In some embodiments, a push request message for transferring the funds indicated in the processing request message to the recipient account may be generated by a transport computer, and transmitted to the processing computer 210. Steps S212-S214 capture these steps.

In step S212, the first transfer application 204 can work with the transport computer 206 to generate a transfer request message in an API format, and send the transfer request message in API format to the processing computer 210. Step S212 may not be initiated prior to the first transfer application 204 receiving the confirmation message from the processing computer 210 confirming the receipt of the supplemental data and the transaction data elements. For example, the receipt of the confirmation message from the processing computer 210 may be a prerequisite to the first transfer application 204 initiating the process to generate the push request message.

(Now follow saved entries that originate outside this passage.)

/-- A reservation: the doubleword that the load returns (R276, R277). -/
def State.reserve (s : State) (q : QueueRef) (lcore : Nat) : W64 × State :=
  match s.ringOf q with
  | none => (pack [(62, 62, 1)], s)
  | some (r, size, on) =>
    if !on then (pack [(62, 62, 1)], s)
    else match r.skip.reserve size lcore with
      | some (i, r') => (pack [(63, 63, 1), (31, 0, i)], s.putRing q r')
      | none => (0, s.putRing q r.skip)

/-- A doorbell store that is ignored, or discarded, and counted (R275, R276, R278). -/
def State.dbIgnored (s : State) (q : QueueRef) : State :=
  match s.ringOf q with
  | some (r, _, _) => s.putRing q r.ignore
  | none => s.modTrl fun t => { t with ignored := t.ignored + 1 }

/-- A ready or release store for a slot (R278). -/
def State.markSlot (s : State) (q : QueueRef) (idx : Nat) (st : SlotSt) : State :=
  match s.ringOf q with
  | none => s.dbIgnored q
  | some (r, _, _) => if s.pageOn q then s.putRing q (r.mark idx st).skip else s.putRing q r.ignore

/-- Is a logical core stopped for a sparing, so that its reservations' 2 ms are held (R278)? -/
def State.lcoreStopped (s : State) (l : Nat) : Bool := s.sparings.any fun x => x.lcore == l

/-- A doorbell page of a queue (R275, R276, R417, R444). -/
def doorbellOf : QueueRef → Nat
  | .sq p set q => 0xF00000000000 + (p.val * 0x800 + set.val) * 0x1000 + 0x20 * q.toNat
  | .admin p => 0xF00000000000 + p.val * 0x800 * 0x1000 + 0x800
  | .sieve p c => 0xF02000000000 + (p.val * 16 + c.val) * 0x1000
  | .garnet p c => 0xF04000000000 + (p.val * 16 + c.val) * 0x1000

def queuePid : QueueRef → Nat
  | .sq p _ _ => p.val
  | .admin p => p.val
  | .sieve p _ => p.val
  | .garnet p _ => p.val

/-! ## Checked accesses (R172, R173) -/

/-- Why Trellis may not reach an address for partition `p`: none, or the code. `data` is the
recorded generation for a data segment; none for a queue, ledger or descriptor (R172, R173). -/
def State.trlCause (s : State) (p : Nat) (data : Option Nat) (a : Nat) : Option Nat :=
  if isModReg a then some 0x0505
  else if !s.isDram a then some 0x0504
  else if s.rf .potBase [] 0 0 = 0 then some 0x0501
  else match s.potSeen none (a / 0x10000) with
    | none => some 0x0507
    | some e =>
      let st := fld e 56 54
      match data with
      | none =>
        if (st = potOwned ∨ st = potWindow) ∧ fld e 63 58 = p ∧ fld e 57 57 = 0 then none else some 0x0501
      | some gen =>
        if st ≠ potWindow ∧ st ≠ potShared then some 0x0502
        else if fld e 63 58 ≠ p ∧ ¬(st = potShared ∧ fld e 53 48 = p) then some 0x0501
        else if fld e 47 32 ≠ gen then some 0x0503
        else none

/-- The granules that a range touches, by an address in each. -/
def granulesOf (a n : Nat) : List Nat :=
  if n = 0 then [] else (List.range ((a + n - 1) / 0x10000 - a / 0x10000 + 1)).map fun i => a / 0x10000 * 0x10000 + i * 0x10000

/-- Codes in the order in which a refused access takes them (R173); an entry that cannot be read leaves nothing else to
judge by. -/
def causeOrder : List Nat := [0x0505, 0x0504, 0x0507, 0x0502, 0x0501, 0x0503]

/-- Why Trellis may not reach a range: of the causes of all its granules, the first in the order. -/
def State.rangeCause (s : State) (p : Nat) (data : Option Nat) (a n : Nat) : Option Nat :=
  let cs := (granulesOf a n).filterMap fun g => s.trlCause p data (max g a)
  causeOrder.find? cs.contains

/-- The record of a refused access (R173). -/
def State.potRefuse (s : State) (code p a : Nat) : State :=
  if code = 0x0507 then s.fault blkPot clsFatal code p a else s.fault blkPot clsContained code p a

/-- The entries of a range in the POT cache after a check of it (R170). -/
def State.potFills (s : State) (a n : Nat) : State := (granulesOf a n).foldl (fun s g => s.potFill none g) s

In step S214, the transport computer 206 can generate the push request message. The push request message may be in ISO 8583 format. In some embodiments, the push request message may be an original credit transaction (OCT) request message. The push request message may include the transaction data elements. The supplemental data elements may not be included in the push request message due to size limitation and industry standard format of the push request message (e.g., ISO 8583 format does not allow for, or does not include data fields to accept supplemental data as described herein). For example, the sender's note may be too large to store in ISO format. The push request message (not including the supplemental data) can be sent from the transport computer 206 to the processing computer 210.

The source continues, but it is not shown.